- [Aim of the task]: Within the listing below, the lines to output run from the one containing "operator with the" through the one containing "(iOp w = 6 →"; copy them exactly and nothing else.
++++
/-- With every unit of the core idle, CELL_END ends the cell: the count of cells rises, the loop counters and the signature start again,
pc is start_pc and event bit 1 is raised; HALT clears run, shows halted and raises event bit 0. OP, with no operator in the core, of
an operator that passes the checks of its issue with extents that are neither 0 nor beyond their bounds, makes it the current
operator with the extents and the record of its cell. (07_loop_nests_and_tiling.md, 09_rinks_and_the_grid.md) -/
def Obligations.CellEndHaltAndOp : Prop :=
  ∀ (k : Fin 128) (s : State), s.halted = false → s.flag (cr k) CR_SEQ_CTRL_run = true → iWaitEn (s.instrAt k) = false →
    let w := s.instrAt k
    let pc := s.getF (cr k) CR_SEQ_STAT_pc
    (iPostEn w = false → s.unitsIdle k = true →
      (iOp w = 5 → ∃ t, exec (.cellEnd k) s = .next t ∧ (t.core k).ends = (s.core k).ends + 1 ∧ (t.core k).crc = 0xFFFFFFFF ∧
        (t.core k).loop0 = 0 ∧ (t.core k).loop1 = 0 ∧ t.getF (cr k) CR_SEQ_STAT_pc = s.getF (cr k) CR_SEQ_CTRL_start_pc ∧
        bit (t.word (cr k + 0x14)) 1 = true ∧ Safety.MemoriesKept s t ∧ t.host = s.host) ∧
      (iOp w = 6 → ∃ t, exec (.halt k) s = .next t ∧ t.flag (cr k) CR_SEQ_CTRL_run = false ∧ t.flag (cr k) CR_SEQ_STAT_halted = true ∧
        t.getF (cr k) CR_SEQ_STAT_pc = (pc + 1) % 256 ∧ bit (t.word (cr k + 0x14)) 0 = true ∧ (t.core k).loop0 = 0 ∧
        (t.core k).loop1 = 0 ∧ Safety.MemoriesKept s t ∧ t.host = s.host)) ∧
    (let o := parseOper (s.spadReader (k.val / 8)) (iArg w % 2 ^ 17)
     let r := s.heldRec k
     iOp w = 1 → (s.core k).cur = none → (s.core k).drain = none → o.isPair = false → s.emptied k r = false →
      State.emptyOutput o r.width (geomH r.geom) = false → State.issueCheck o none (s.fahead k) r.width (geomH r.geom) = 0 →
      State.emptyExtent o (s.extents k o r.width (geomH r.geom)) = false →
      State.beyondBound o (s.extents k o r.width (geomH r.geom)) = false →
      ∃ t p, exec (.op k) s = .next t ∧ (t.core k).cur = some p ∧ p.desc = iArg w % 2 ^ 17 ∧ p.o = o ∧ p.rcd = r ∧
        p.recNo = (s.core k).ends ∧ p.ext = s.extents k o r.width (geomH r.geom) ∧
        p.post = (if iPostEn w then some (iPostSem w) else none) ∧ p.walked = false ∧ p.accs = [] ∧ p.arr = [] ∧
        t.getF (cr k) CR_SEQ_STAT_pc = (pc + 1) % 256 ∧ t.flag (cr k) CR_OP_CUR_valid = true ∧ Safety.MemoriesKept s t ∧
        t.host = s.host)
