/-! ### wrapF -/

@[simp] theorem wrapF_pending (s : State) (p : Nat) (f : Fld) (n i : Nat) : (s.wrapF p f n i).pending = s.pending := rfl
@[simp] theorem wrapF_woDone (s : State) (p : Nat) (f : Fld) (n i : Nat) : (s.wrapF p f n i).woDone = s.woDone := rfl
@[simp] theorem wrapF_softBusy (s : State) (p : Nat) (f : Fld) (n i : Nat) : (s.wrapF p f n i).softBusy = s.softBusy := rfl
@[simp] theorem wrapF_readyReached (s : State) (p : Nat) (f : Fld) (n i : Nat) : (s.wrapF p f n i).readyReached = s.readyReached := rfl
@[simp] theorem wrapF_marks (s : State) (p : Nat) (f : Fld) (n i : Nat) : (s.wrapF p f n i).marks = s.marks := rfl
@[simp] theorem wrapF_host (s : State) (p : Nat) (f : Fld) (n i : Nat) : (s.wrapF p f n i).host = s.host := rfl
@[simp] theorem wrapF_gddr (s : State) (p : Nat) (f : Fld) (n i : Nat) : (s.wrapF p f n i).gddr = s.gddr := rfl
@[simp] theorem wrapF_stripe (s : State) (p : Nat) (f : Fld) (n i : Nat) : (s.wrapF p f n i).stripe = s.stripe := rfl
@[simp] theorem wrapF_spad (s : State) (p : Nat) (f : Fld) (n i : Nat) : (s.wrapF p f n i).spad = s.spad := rfl
@[simp] theorem wrapF_time (s : State) (p : Nat) (f : Fld) (n i : Nat) : (s.wrapF p f n i).time = s.time := rfl
@[simp] theorem wrapF_power (s : State) (p : Nat) (f : Fld) (n i : Nat) : (s.wrapF p f n i).power = s.power := rfl
@[simp] theorem wrapF_wax (s : State) (p : Nat) (f : Fld) (n i : Nat) : (s.wrapF p f n i).wax = s.wax := rfl
@[simp] theorem wrapF_domains (s : State) (p : Nat) (f : Fld) (n i : Nat) : (s.wrapF p f n i).domains = s.domains := rfl
@[simp] theorem wrapF_link (s : State) (p : Nat) (f : Fld) (n i : Nat) : (s.wrapF p f n i).link = s.link := rfl
@[simp] theorem wrapF_cnt (s : State) (p : Nat) (f : Fld) (n i : Nat) : (s.wrapF p f n i).cnt = s.cnt := rfl
@[simp] theorem wrapF_fe (s : State) (p : Nat) (f : Fld) (n i : Nat) : (s.wrapF p f n i).fe = s.fe := rfl
@[simp] theorem wrapF_cores (s : State) (p : Nat) (f : Fld) (n i : Nat) : (s.wrapF p f n i).cores = s.cores := rfl
@[simp] theorem wrapF_rinks (s : State) (p : Nat) (f : Fld) (n i : Nat) : (s.wrapF p f n i).rinks = s.rinks := rfl
@[simp] theorem wrapF_move (s : State) (p : Nat) (f : Fld) (n i : Nat) : (s.wrapF p f n i).move = s.move := rfl
@[simp] theorem wrapF_jobs (s : State) (p : Nat) (f : Fld) (n i : Nat) : (s.wrapF p f n i).jobs = s.jobs := rfl
@[simp] theorem wrapF_vrings (s : State) (p : Nat) (f : Fld) (n i : Nat) : (s.wrapF p f n i).vrings = s.vrings := rfl
@[simp] theorem wrapF_tuzer (s : State) (p : Nat) (f : Fld) (n i : Nat) : (s.wrapF p f n i).tuzer = s.tuzer := rfl
@[simp] theorem wrapF_keys (s : State) (p : Nat) (f : Fld) (n i : Nat) : (s.wrapF p f n i).keys = s.keys := rfl
@[simp] theorem wrapF_sec (s : State) (p : Nat) (f : Fld) (n i : Nat) : (s.wrapF p f n i).sec = s.sec := rfl
@[simp] theorem wrapF_store (s : State) (p : Nat) (f : Fld) (n i : Nat) : (s.wrapF p f n i).store = s.store := rfl
@[simp] theorem wrapF_rdata (s : State) (p : Nat) (f : Fld) (n i : Nat) : (s.wrapF p f n i).rdata = s.rdata := rfl
@[simp] theorem wrapF_rbytes (s : State) (p : Nat) (f : Fld) (n i : Nat) : (s.wrapF p f n i).rbytes = s.rbytes := rfl
@[simp] theorem wrapF_freeCtr (s : State) (p : Nat) (f : Fld) (n i : Nat) : (s.wrapF p f n i).freeCtr = s.freeCtr := rfl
++++
- [Output]:
operator with the extents and the record of its cell. (07_loop_nests_and_tiling.md, 09_rinks_and_the_grid.md) -/
def Obligations.CellEndHaltAndOp : Prop :=
  ∀ (k : Fin 128) (s : State), s.halted = false → s.flag (cr k) CR_SEQ_CTRL_run = true → iWaitEn (s.instrAt k) = false →
    let w := s.instrAt k
    let pc := s.getF (cr k) CR_SEQ_STAT_pc
    (iPostEn w = false → s.unitsIdle k = true →
      (iOp w = 5 → ∃ t, exec (.cellEnd k) s = .next t ∧ (t.core k).ends = (s.core k).ends + 1 ∧ (t.core k).crc = 0xFFFFFFFF ∧
        (t.core k).loop0 = 0 ∧ (t.core k).loop1 = 0 ∧ t.getF (cr k) CR_SEQ_STAT_pc = s.getF (cr k) CR_SEQ_CTRL_start_pc ∧
        bit (t.word (cr k + 0x14)) 1 = true ∧ Safety.MemoriesKept s t ∧ t.host = s.host) ∧
      (iOp w = 6 → ∃ t, exec (.halt k) s = .next t ∧ t.flag (cr k) CR_SEQ_CTRL_run = false ∧ t.flag (cr k) CR_SEQ_STAT_halted = true ∧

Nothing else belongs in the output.